- Task instructions -
Using the line that contains "the entries -/" as the start, restate each line word for word through the final line of the material below, and return only those.
────────────────────
-- ==== Sys2Proof/Laws/Found.lean ====
section
/-! SUPPORT. What a walk is, given the entries it finds (the structures of Safety.lean), and what
TRANSLATE then gives; what a 4-byte store to RAM leaves at its own address. -/

namespace Sys2Proof.Machine

/-! ## Stores to RAM -/

/-- The bytes of a 4-byte store to RAM (R42). -/
theorem store4_ram {p : Platform} {m : Memory} {a : PAddr} (v : Dword) (hm : Memory.wf m)
    (ht : a.toNat + 4 ≤ 2 ^ 40) (hr : ∀ i < 4, kindAt p (a + BitVec.ofNat 40 i) = some .ram) :
    Memory.read (store4 p m a v) a.toNat = v.extractLsb 7 0 ∧
    Memory.read (store4 p m a v) (a.toNat + 1) = v.extractLsb 15 8 ∧
    Memory.read (store4 p m a v) (a.toNat + 2) = v.extractLsb 23 16 ∧
    Memory.read (store4 p m a v) (a.toNat + 3) = v.extractLsb 31 24 := by
  have h1 : (a + 1).toNat = a.toNat + 1 := offset_toNat (i := 1) (by omega)
  have h2 : (a + 2).toNat = a.toNat + 2 := offset_toNat (i := 2) (by omega)
  have h3 : (a + 3).toNat = a.toNat + 3 := offset_toNat (i := 3) (by omega)
  have k0 : kindAt p a = some .ram := by
    have := hr 0 (by omega)
    rwa [show BitVec.ofNat 40 0 = 0#40 from rfl, BitVec.add_zero] at this
  have w1 := storeByte_wf p a (v.extractLsb 7 0) hm
  have w2 := storeByte_wf p (a + 1) (v.extractLsb 15 8) w1
  have w3 := storeByte_wf p (a + 2) (v.extractLsb 23 16) w2
  unfold store4
  refine ⟨?_, ?_, ?_, ?_⟩
  · rw [storeByte_other _ _ _ _ (by omega), storeByte_other _ _ _ _ (by omega),
      storeByte_other _ _ _ _ (by omega)]
    exact storeByte_ram _ hm k0
  · rw [storeByte_other _ _ _ _ (by omega), storeByte_other _ _ _ _ (by omega), ← h1]
    exact storeByte_ram _ w1 (hr 1 (by omega))
  · rw [storeByte_other _ _ _ _ (by omega), ← h2]
    exact storeByte_ram _ w2 (hr 2 (by omega))
  · rw [← h3]
    exact storeByte_ram _ w3 (hr 3 (by omega))

/-- A 4-byte store to RAM is read back. -/
theorem mem32_store4 {p : Platform} {m : Memory} {a : PAddr} (v : Dword) (hm : Memory.wf m)
    (ht : a.toNat + 4 ≤ 2 ^ 40) (hr : ∀ i < 4, kindAt p (a + BitVec.ofNat 40 i) = some .ram) :
    mem32 (store4 p m a v) a = v := by
  obtain ⟨h0, h1, h2, h3⟩ := store4_ram v hm ht hr
  unfold mem32
  rw [h0, h1, h2, h3]
  apply BitVec.eq_of_getLsbD_eq
  intro i hi
  simp only [BitVec.getLsbD_append, BitVec.getLsbD_extractLsb]
  by_cases a1 : i < 8
  · simp [a1]
  · by_cases a2 : i < 16
    · simp [a1, show i - 8 < 8 by omega, show 8 + (i - 8) = i by omega]
    · by_cases a3 : i < 24
      · simp [a1, show ¬ i - 8 < 8 by omega, show i - 8 - 8 < 8 by omega,
          show 16 + (i - 8 - 8) = i by omega]
      · simp [a1, show ¬ i - 8 < 8 by omega, show ¬ i - 8 - 8 < 8 by omega,
          show 24 + (i - 8 - 8 - 8) = i by omega]
        omega

/-- A word of memory depends on its four bytes. -/
theorem mem32_congr {m m' : Memory} {a : PAddr}
    (h : ∀ x, a.toNat ≤ x → x < a.toNat + 4 → Memory.read m' x = Memory.read m x) :
    mem32 m' a = mem32 m a := by
  unfold mem32
  rw [h _ (by omega) (by omega), h _ (by omega) (by omega), h _ (by omega) (by omega),
    h _ (by omega) (by omega)]

/-! ## Reading the entries -/

theorem mem32_of_read {s : State} {a : PAddr} {v : Dword} {k : Nat} (h : RamAt s a 4)
    (hl : LowZero 2 a) (hv : memRead4 s k a = v) : mem32 s.mem a = v := by
  rw [← memRead4_ram h hl.fits4 k, hv]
────────────────────
- Expected answer -
/-! ## Reading the entries -/

theorem mem32_of_read {s : State} {a : PAddr} {v : Dword} {k : Nat} (h : RamAt s a 4)
    (hl : LowZero 2 a) (hv : memRead4 s k a = v) : mem32 s.mem a = v := by
  rw [← memRead4_ram h hl.fits4 k, hv]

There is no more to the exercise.